_DIRECTIONS:_ In the listing below, the answer starts at the line that has "(pass : decodeNext c m len start = .ok" and stops after the line that has "have total : (m.readBytes"; please repeat that part exactly and nothing more.

_ENTRIES PROVIDED:_
/-- The extended header is read where the flags byte announces it. -/
theorem extendedHeaderAt_of_holdsAt (held : HoldsAt m start bs) {f : Byte} (inside : headerLen f ≤ bs.length) :
    extendedHeaderAt m f (start + 20 + 4 * nExt f) =
      if flagUEH f then some ⟨bs.getD (20 + 4 * nExt f) 0#8, bs.getD (20 + 4 * nExt f + 1) 0#8,
        slotView bs start (20 + 4 * nExt f + 2), slotView bs start (20 + 4 * nExt f + 6)⟩ else none := by
  unfold extendedHeaderAt
  split
  · next announced =>
    have header_len := (headerLen_cases f).1 announced
    rw [Nat.add_assoc start, held (20 + 4 * nExt f) (by omega), Nat.add_assoc start,
      held (20 + 4 * nExt f + 1) (by omega), Nat.add_assoc start, trimView_of_holdsAt held (by omega),
      Nat.add_assoc start, trimView_of_holdsAt held (by omega)]
  · rfl

end

/-! ### Valid records and passes -/

/-- The first four bytes of a byte string, as the pattern they are. -/
theorem take_four_eq_iff {bs : List Byte} (four : 4 ≤ bs.length) (p : Bytes4) :
    bs.take 4 = p.toList ↔ slot4 bs 0 = p := by
  match bs, four with
  | a :: b :: c :: d :: rest, _ =>
    obtain ⟨b0, b1, b2, b3⟩ := p
    simp [slot4, Bytes4.toList]

/-- The buffer holds a valid record below LEN exactly where a pass commits one of its length. -/
theorem validRecord_iff_passFits {c : Config} {m : Memory} {len start : Nat} {bs : List Byte}
    (held : HoldsAt m start bs) :
    (ValidRecord c.magic bs ∧ start + bs.length ≤ len) ↔
      PassFits c m len start (standardAt m start) ∧
        bs.length = 16 + (standardAt m start).totalLength.toNat := by
  have header_ge := headerLen_ge (standardAt m start).flags
  constructor
  · rintro ⟨⟨min_len, magic, little, counted, total⟩, inside⟩
    have std := standardAt_of_holdsAt held (by omega)
    rw [take_four_eq_iff (by omega), ← read4_of_holdsAt held (by omega)] at magic
    rw [std]
    exact ⟨⟨magic, little, by simp only; omega, by simp only; omega⟩, total⟩
  · rintro ⟨⟨magic, little, counted, inside⟩, total⟩
    have std := standardAt_of_holdsAt held (by omega)
    simp only [std] at little counted inside total header_ge
    refine ⟨⟨by omega, ?pattern, little, by omega, total⟩, by omega⟩
    rwa [take_four_eq_iff (by omega), ← read4_of_holdsAt held (by omega)]

/-- The Record of a pass over a valid record is that byte string's. -/
theorem passRecord_of_validRecord {magic : Bytes4} {m : Memory} {start : Nat} {bs : List Byte}
    (held : HoldsAt m start bs) (valid : ValidRecord magic bs) :
    passRecord m start (standardAt m start) = recordOf start bs := by
  obtain ⟨min_len, -, -, counted, total⟩ := valid
  have header_ge := headerLen_ge (bs.getD 16 0#8)
  have header_fits : headerLen (bs.getD 16 0#8) ≤ bs.length := by omega
  have pay_len : (be16u (bs.getD 18 0#8) (bs.getD 19 0#8)).toNat - (headerLen (bs.getD 16 0#8) - 16) =
      bs.length - headerLen (bs.getD 16 0#8) := by omega
  rw [standardAt_of_holdsAt held (by omega), passRecord, storageAt_of_holdsAt held (by omega),
    extendedHeaderAt_of_holdsAt held header_fits, pay_len]
  rfl

/-- A PASS COMMITS A VALID RECORD AND ITS RECORD, where the buffer holds it below LEN. -/
theorem decodeNext_of_validRecord {c : Config} {m : Memory} {len start : Nat} {bs : List Byte}
    (held : HoldsAt m start bs) (valid : ValidRecord c.magic bs) (inside : start + bs.length ≤ len) :
    decodeNext c m len start = .ok (recordOf start bs, start + bs.length) := by
  obtain ⟨fits, total⟩ := (validRecord_iff_passFits held).mp ⟨valid, inside⟩
  exact (decodeNext_ok_iff c m len start _ _).mpr ⟨fits, (passRecord_of_validRecord held valid).symm, by omega⟩

/-- And nothing else: the bytes a pass has committed are a valid record, and the Record is theirs. -/
theorem validRecord_of_decodeNext {c : Config} {m : Memory} {len start scan : Nat} {r : Record}
    (pass : decodeNext c m len start = .ok (r, scan)) :
    ValidRecord c.magic (m.readBytes start (scan - start)) ∧ scan ≤ len ∧
      r = recordOf start (m.readBytes start (scan - start)) := by
  obtain ⟨fits, rfl, rfl⟩ := (decodeNext_ok_iff c m len start scan r).mp pass
  have held := holdsAt_readBytes m start (start + 16 + (standardAt m start).totalLength.toNat - start)
  have total : (m.readBytes start (start + 16 + (standardAt m start).totalLength.toNat - start)).length =
      16 + (standardAt m start).totalLength.toNat := by
    rw [Memory.readBytes_length]
    omega
  obtain ⟨valid, -⟩ := (validRecord_iff_passFits held).mpr ⟨fits, total⟩
  exact ⟨valid, fits.inside, passRecord_of_validRecord held valid⟩

/-- Settles O35: the string is the bytes from the start to the pass's SCAN. -/
theorem commitsExactlyOnValidRecord : Obligations.CommitsExactlyOnValidRecord := by
  intro c m len start
  constructor
  · rintro ⟨r, scan, pass⟩
    obtain ⟨valid, scan_le, -⟩ := validRecord_of_decodeNext pass
    have advance := (scan_of_decodeNext_ok pass).2.1
    exact ⟨scan - start, by omega, valid⟩
  · rintro ⟨n, inside, valid⟩
    exact ⟨_, _, decodeNext_of_validRecord (holdsAt_readBytes m start n) valid (by rwa [Memory.readBytes_length])⟩

/-! ### Independence -/

theorem view_moved (start start' a n : Nat) : (⟨start + a - start + start', n⟩ : View) = ⟨start' + a, n⟩ := by
  rw [Nat.add_sub_cancel_left, Nat.add_comm]

/-- The Record of a byte string moves with it. -/
theorem recordOf_moved (start start' : Nat) (bs : List Byte) :
    (recordOf start bs).moved start start' = recordOf start' bs := by
  by_cases announced : flagUEH (bs.getD 16 0#8) = true
  · simp only [Record.moved, recordOf, announced, if_true, Option.map_some, slotView, view_moved]
  · simp only [Record.moved, recordOf, announced, Bool.false_eq_true, if_false, Option.map_none, slotView, view_moved]

/-- Settles O37: the bytes are the same valid record at either place, and its Record moves with it. -/
theorem recordDependsOnItsBytes : Obligations.RecordDependsOnItsBytes := by
  intro c m m' len len' start start' scan r pass same inside
  obtain ⟨valid, -, rfl⟩ := validRecord_of_decodeNext pass
  have bytes := Memory.readBytes_congr m m' start start' (scan - start) same
  have held := holdsAt_readBytes m' start' (scan - start)
  rw [bytes] at held
  have there := decodeNext_of_validRecord held valid (len := len') (by rwa [Memory.readBytes_length])
  rw [there, recordOf_moved, Memory.readBytes_length]

/-- With fewer than 20 bytes left, no line that looks at the standard header is reached. -/
theorem decisionLine_of_short {c : Config} {m : Memory} {len start : Nat} (short : len - start < 20) :
    ∃ e, ∀ f l, decisionLine c m len start f l = .error e := by
  simp only [decisionLine_eq, short, if_true]
  by_cases short_storage : len - start < 16
  · exact ⟨_, fun _ _ => if_pos short_storage⟩
  by_cases wrong : m.read4 start ≠ c.magic
  · exact ⟨_, fun _ _ => by rw [if_neg short_storage, if_pos wrong]⟩
  · exact ⟨_, fun _ _ => by rw [if_neg short_storage, if_neg wrong]⟩

/-- The list reads the pattern only once 16 bytes are known to be there. -/
theorem decisionLine_congr {c : Config} {m m' : Memory} {len start : Nat} (same : ∀ a, a < len → m'.read a = m.read a)
    (f : Byte) (l : BitVec 16) : decisionLine c m' len start f l = decisionLine c m len start f l := by
  by_cases short : len - start < 16
  · simp only [decisionLine_eq, short, if_true]
  · have pattern : m'.read4 start = m.read4 start := by
      rw [Memory.read4, same start (by omega), same (start + 1) (by omega), same (start + 2) (by omega),
        same (start + 3) (by omega)]
      rfl
    simp only [decisionLine_eq, pattern]

/-- A pass that raises, raises the same over any buffer that agrees below LEN. -/
theorem decodeNext_error_congr {c : Config} {m m' : Memory} {len start : Nat} {e : Raise}
    (same : ∀ a, a < len → m'.read a = m.read a) (pass : decodeNext c m len start = .error e) :
    decodeNext c m' len start = .error e := by
  have line := line_of_decodeNext_error pass
  rw [← decisionLine_congr same] at line
  rcases Nat.lt_or_ge (len - start) 20 with short | room
  · obtain ⟨e', lines⟩ := decisionLine_of_short (c := c) (m := m') short
    rw [lines] at line
    cases line
    exact decodePass_of_line_error (lines _ _) _
  · have std : standardAt m' start = standardAt m start := by
      rw [standardAt, same (start + 16) (by omega), same (start + 17) (by omega), same (start + 18) (by omega),
        same (start + 19) (by omega)]
      rfl
    rw [← std] at line
    exact decodePass_of_line_error line _

/-- Settles O38: a commit depends on the record's own bytes, and an error on the checks before it. -/
theorem passReadsBelowLen : Obligations.PassReadsBelowLen := by
  intro c m m' len start same
  cases pass : decodeNext c m len start with
  | error e => exact decodeNext_error_congr same pass
  | ok p =>
    obtain ⟨r, scan⟩ := p
    obtain ⟨valid, scan_le, rfl⟩ := validRecord_of_decodeNext pass
    have bytes := Memory.readBytes_congr m m' start start (scan - start) fun k hk => same _ (by omega)
    have held := holdsAt_readBytes m' start (scan - start)
    have advance := (scan_of_decodeNext_ok pass).2.1
    have scan_eq : start + (scan - start) = scan := by omega
    rw [bytes] at held
    rw [decodeNext_of_validRecord held valid (by rw [Memory.readBytes_length]; omega), Memory.readBytes_length, scan_eq]

/-! ### Exact consumption -/

theorem runFor_of_not_ready {s : State} (halted : s.status ≠ .ready) (fuel : Nat) : runFor fuel s = .next s := by
  cases fuel with
  | zero => rfl
  | succ fuel => rw [runFor, if_neg halted]

theorem runFor_succ_of_ready {s : State} (ready : s.status = .ready) (fuel : Nat) :
    runFor (fuel + 1) s = runFor fuel (s.endPass (decodeNext s.cfg s.mem s.len s.cur)) := by
  rw [runFor, if_pos ready, step_of_ready ready]

/-- A state of a run with the valid records `ss` still to come: they stand from CUR to the end of the buffer. -/
structure Awaits (s : State) (ss : List (List Byte)) : Prop where
  valid : ∀ r ∈ ss, ValidRecord s.cfg.magic r
  held : HoldsAt s.mem s.cur ss.flatten
  upto : s.cur + ss.flatten.length = s.len
  no_error : s.errCode = .noError
  status : s.status = if ss = [] then .done else .ready

theorem flatten_eq_nil_iff_of_valid {magic : Bytes4} {ss : List (List Byte)} (valid : ∀ r ∈ ss, ValidRecord magic r) :
    ss.flatten.length = 0 ↔ ss = [] := by
  cases ss with
  | nil => simp
  | cons r ss =>
    have min_len := (valid r List.mem_cons_self).1
    simp only [List.flatten_cons, List.length_append, reduceCtorEq, iff_false]
    omega

/-- One pass consumes the first of them. -/
theorem Awaits.commit {s : State} {r : List Byte} {ss : List (List Byte)} (awaits : Awaits s (r :: ss)) :
    decodeNext s.cfg s.mem s.len s.cur = .ok (recordOf s.cur r, s.cur + r.length) ∧
      Awaits (s.commit (recordOf s.cur r) (s.cur + r.length)) ss := by
  obtain ⟨valid, held, upto, no_error, -⟩ := awaits
  obtain ⟨first_valid, rest_valid⟩ := List.forall_mem_cons.mp valid
  rw [List.flatten_cons] at held
  rw [List.flatten_cons, List.length_append] at upto
  have first_held : HoldsAt s.mem s.cur r := fun k hk => by
    rw [held k (by rw [List.length_append]; omega), List.getD_append _ _ _ _ hk]
  have rest_held : HoldsAt s.mem (s.cur + r.length) ss.flatten := fun k hk => by
    rw [Nat.add_assoc, held (r.length + k) (by rw [List.length_append]; omega),
      List.getD_append_right _ _ _ _ (Nat.le_add_right _ _), Nat.add_sub_cancel_left]
  refine ⟨decodeNext_of_validRecord first_held first_valid (by omega), rest_valid, rest_held, ?upto, no_error, ?status⟩
  case upto =>
    rw [State.commit_cur, State.commit_len]
    omega
  case status =>
    have at_end : s.cur + r.length = s.len ↔ ss = [] := by
      rw [← flatten_eq_nil_iff_of_valid rest_valid]
      omega
    simp only [State.commit_status, at_end]

/-- RUN consumes them all, in order. -/
theorem runFor_of_awaits {ss : List (List Byte)} : ∀ {s : State} {fuel : Nat}, Awaits s ss → ss.length ≤ fuel →
    ∃ u, runFor fuel s = .next u ∧ Awaits u [] ∧ u.len = s.len ∧ u.recIndex = s.recIndex + ss.length ∧
      u.out = s.out ++ recordsOf s.cur ss := by
  induction ss with
  | nil =>
    intro s fuel awaits _
    have halted : s.status ≠ .ready := by rw [awaits.status]; exact Status.noConfusion
    exact ⟨s, runFor_of_not_ready halted fuel, awaits, rfl, rfl, (List.append_nil _).symm⟩
  | cons r ss ih =>
    intro s fuel awaits enough
    obtain ⟨pass, awaits'⟩ := awaits.commit
    obtain ⟨fuel, rfl⟩ : ∃ n, fuel = n + 1 := ⟨fuel - 1, by rw [List.length_cons] at enough; omega⟩
    obtain ⟨u, ran, done, len, index, out⟩ := ih awaits' (Nat.le_of_succ_le_succ enough)
    refine ⟨u, ?_, done, len, ?_, ?_⟩
    · rw [runFor_succ_of_ready awaits.status, pass, State.endPass_ok, ran]
    · rw [index, State.commit_recIndex, List.length_cons]
      omega
    · rw [out, State.commit_out, State.commit_cur, List.append_assoc]
      rfl

/-- A record has 26 bytes at least, so RUN's fuel is enough. -/
theorem length_le_div_minRecord {magic : Bytes4} {ss : List (List Byte)} (valid : ∀ r ∈ ss, ValidRecord magic r) :
    ss.length ≤ ss.flatten.length / minRecord := by
  rw [Nat.le_div_iff_mul_le (by decide), minRecord]
  induction ss with
  | nil => exact Nat.zero_le _
  | cons r ss ih =>
    obtain ⟨first_valid, rest_valid⟩ := List.forall_mem_cons.mp valid
    have min_len := first_valid.1
    have rest := ih rest_valid
    rw [List.flatten_cons, List.length_append, List.length_cons]
    omega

_ANSWER BOX:_
    (pass : decodeNext c m len start = .ok (r, scan)) :
    ValidRecord c.magic (m.readBytes start (scan - start)) ∧ scan ≤ len ∧
      r = recordOf start (m.readBytes start (scan - start)) := by
  obtain ⟨fits, rfl, rfl⟩ := (decodeNext_ok_iff c m len start scan r).mp pass
  have held := holdsAt_readBytes m start (start + 16 + (standardAt m start).totalLength.toNat - start)
  have total : (m.readBytes start (start + 16 + (standardAt m start).totalLength.toNat - start)).length =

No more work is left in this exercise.